The text was updated successfully, but these errors were encountered:

DilumAluthge · 2021-10-13T02:36:07Z

The DataDeps.jl package (https://github.com/oxinabox/DataDeps.jl) might be a good solution for your use case.

KristofferC · 2021-10-13T09:51:48Z

In theory we could look at the magic bytes to see if it is a gzipped file, otherwise, assume it is uncompressed..?

StefanKarpinski · 2021-10-13T13:43:55Z

Another layer of compression shouldn't really hurt though, and you can use gzip -1 to minimize the effort.

jonas-schulze · 2021-10-13T13:50:32Z

Ref oxinabox/DataDeps.jl#113

KristofferC · 2021-10-13T14:01:27Z

Another layer of compression shouldn't really hurt though

But then you need to rehost the files.

simonbyrne · 2023-06-03T18:55:49Z

Agreed, there are many dataset hosting providers which expect you to upload the file directly, rather than uploading a tarball wrapping a file.

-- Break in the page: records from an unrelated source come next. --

/-- Room in a set of the cluster TLB, whose newest entry stands last (R29): 16 ways, of which a locked entry and the newest
stay; which other goes is open, and a set whose ways are all locked grows. DESIGN CHOICE, log 14. -/
def tlbRoom (cl vp : Nat) (s : State) : State :=
  let mine := s.m.tlb.filter (fun t => t.cluster == cl && t.vpage % 1024 == vp % 1024)
  if mine.length ≤ 16 then s
  else match pickOne (mine.dropLast.filter (fun t => t.locks.isEmpty)) s with
    | (some v, s) => { s with m := { s.m with tlb := s.m.tlb.erase v } }
    | (none, s) => s

/-- Room in a core's first-level TLB of 96 entries (R29). DESIGN CHOICE, log 14. -/
def tlb1Room (core : Nat) (s : State) : State :=
  let mine := s.m.tlb1.filter (fun t => t.core == core)
  if mine.length ≤ 96 then s
  else match pickOne mine.dropLast s with
    | (some v, s) => { s with m := { s.m with tlb1 := s.m.tlb1.erase v } }
    | (none, s) => s

/-- The walker's marks in the table (R13): a compare-and-set of the entry, which holds the leaf as it was read but for marks
that others have set since. The leaf as it then stands. -/
def markLeaf (acc : Nat) (x : Xl) (s : State) : Word64 × State :=
  if marked acc x.leaf = x.leaf then (x.leaf, s)
  else
    let cur := cohWord s x.pte
    if setD cur = setD x.leaf then (marked acc cur, if marked acc cur = cur then s else cohPutWord x.pte (marked acc cur) s)
    else (marked acc x.leaf, s)

/-- A region's home as an agent that reaches it looks it up: its core, the cluster's engine, or an agent of the I/O die (R70).
A walk counts as coming from the core it is made for. DESIGN CHOICE, log 45. -/
def agentHome (a : Agent) (region : Nat) (s : State) : State :=
  if hashedRegion s region then s
  else match a.core with
    | some c => lookupHome c region s
    | none => homeRegion region (if a.cluster < 8 then homeForEngine s.tun a.cluster region else keeperOf s.tun region) s

/-- The lines a walk reads: their homes are looked up and have them used last, and the host holds them shared at most (R53, R70,
R75). -/
def walkTouch (a : Agent) (va : Nat) (s : State) : State :=
  match ctxOf s a.ctx with
  | some c => (walkLines s va 4 0 c.root).foldl (fun s l => homeTouch (l / 2) (snoopNow l false (agentHome a (regionOf (64 * l)) s))) s
  | none => s

/-- The same of a translation, which walks where no TLB has the leaf. -/
def walkSnoops (a : Agent) (va acc : Nat) (s : State) : State :=
  if (match tlbHeld s a va with
    | some x => changedSince s x acc
    | none => true) then walkTouch a va s else s

/-- Codes of faults that a translation can end in, but for a pinned launch's miss. -/
def walkCode (code : Nat) : Bool := code == fPAGE || code == fPROT || code == fECCU

/-- What a walk that ends in a fault of the code given has read all the same (R53, R70, R75). -/
def walkFault (a : Agent) (va acc code : Nat) (s : State) : State :=
  if walkCode code && !(a.pinned && (tlbHeld s a va).isNone) then walkSnoops a va acc s else s

/-- The walker's effects when a translation is used: A, and D for a store or an atomic, in the table; the cluster TLB and
the core's first-level TLB hold the leaf (R11, R13, R29). -/
def useXlate (a : Agent) (va acc : Nat) (x : Xl) (s0 : State) : State :=
  let r := markLeaf acc x (walkSnoops a va acc s0)
  let s := r.2
  let vp := vpage x.level va
  let same := fun (t : TlbEnt) => t.cluster == a.cluster && t.ctx == a.ctx && t.level == x.level && t.vpage == vp
  let locks := ((s.m.tlb.filter same).flatMap (fun t => t.locks)).eraseDups
  let new : TlbEnt := { cluster := a.cluster, ctx := a.ctx, level := x.level, vpage := vp, leaf := r.1, leafPa := x.pte, locks := locks }
  let s := tlbRoom a.cluster vp { s with m := { s.m with tlb := s.m.tlb.filter (fun t => !same t) ++ [new] } }
  match a.core with
  | none => s
  | some c =>
    let same1 := fun (t : Tlb1Ent) => t.core == c && t.ctx == a.ctx && t.level == x.level && t.vpage == vp
    let new1 : Tlb1Ent := { core := c, ctx := a.ctx, level := x.level, vpage := vp, leaf := r.1, leafPa := x.pte }
    tlb1Room c { s with m := { s.m with tlb1 := s.m.tlb1.filter (fun t => !same1 t) ++ [new1] } }

/-- Discards every translation of a context's page from every TLB (R19). -/
def dropPage (ctx : Nat) (level vp : Nat) (s : State) : State :=
  let covers (l v : Nat) : Bool := v * 2 ^ levelShift l < (vp + 1) * 2 ^ levelShift level && vp * 2 ^ levelShift level < (v + 1) * 2 ^ levelShift l
  { s with m := { s.m with
      tlb := s.m.tlb.filter (fun t => !(t.ctx == ctx && covers t.level t.vpage))
      tlb1 := s.m.tlb1.filter (fun t => !(t.ctx == ctx && covers t.level t.vpage)) } }

/-- Discards every translation of a context (R18). -/
def dropCtxTlb (ctx : Nat) (s : State) : State :=
  { s with m := { s.m with tlb := s.m.tlb.filter (fun t => t.ctx ≠ ctx), tlb1 := s.m.tlb1.filter (fun t => t.ctx ≠ ctx) } }

/-! ### Segments: the part of an access within one sector -/

/-- A piece of an access: n bytes at va, which lie in one sector at pa; whether L1 or the stash serves it by its tag
(R28), and otherwise its translation. -/
structure Seg where
  va : Nat
  n : Nat
  pa : Nat
  hit : Bool
  x : Xl
deriving DecidableEq, Repr

def Seg.kind (g : Seg) : Nat := if g.hit then 0 else leafKind g.x.leaf

/-- An L1 or stash sector by its virtual tag (R28). -/
def l1ByTag (s : State) (core ctx vsec : Nat) : Option (Nat × L1Sec) :=
  (l1Of s core).find? (fun e => e.2.ctx == ctx && e.2.vsec == vsec)

/-- Whether a tag carries the permission an access needs. -/
def tagAllows (x : L1Sec) (sup : Bool) (acc : Nat) : Bool :=
  (!x.sup || sup) && (if acc = 0 then x.rd else if acc = 1 then x.wr else false)

/-- One segment: an L1 hit, or a translation. A load hits when all its bytes are valid; a store when the sector is there. -/
def segOf (s : State) (a : Agent) (acc va n : Nat) : Except AFlt Seg :=
  let byTag := match a.core with
    | some c => (match l1ByTag s c a.ctx (va / 128) with
      | some (sec, t) =>
        let m := span128 (va % 128) n
        if tagAllows t a.sup acc && (acc = 1 || t.valid &&& m = m) then some sec else none
      | none => none)
    | none => none
  match byTag with
  | some sec => .ok { va := va, n := n, pa := 128 * sec + va % 128, hit := true, x := { leaf := 0, level := 0, pte := 0 } }
  | none =>
    match xlate s a va acc with
    | .error f => .error f
    | .ok x => .ok { va := va, n := n, pa := leafPaOf x.leaf x.level va, hit := false, x := x }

StefanKarpinski · 2023-06-06T16:10:17Z

If we allow artifacts to be arbitrary container and non-container formats with arbitrary compression schemes, there's really a never-ending stream of features that would have to be added, which is not something I think it's acceptable to do with a feature like artifacts that's built into the package manager.

Consider something apparently simple like allowing artifacts to be just a single file. This seems straightfoward enough: you just use the git blob hash of the file as its content address and put the file at the the artifact path instead of an extracted artifact directory like we do currently. So the path to this file will be something like ~/.julia/artifacts/a01fab9ad601903eaa0290a41c6a796525313337. However, many use cases of files require that the file name have a correct extension and a reasonable file name like data.mat. The current answer to that is genuinely simple if not always convenient: the artifact is a directory containing the single file data.mat. If we're trying to support an artifact being a single file with this extension/file name requirement, we'd need to start adding features: in this case an option to say that the actual path to the artifact is inside the usual top-level location at ~/.julia/artifacts/a01fab9ad601903eaa0290a41c6a796525313337/data.mat. But then the artifact isn't actually content-addressed anymore: you need to know the content hash and the path inside of the directory, and if two different artifact files referenced the same content address with a different hash, then they could extract the data to a different location. So even something simple like "let an artifact be a single file" leads to a whole can of worms. The simplest option is just to require it to be a directory, which is what we've done.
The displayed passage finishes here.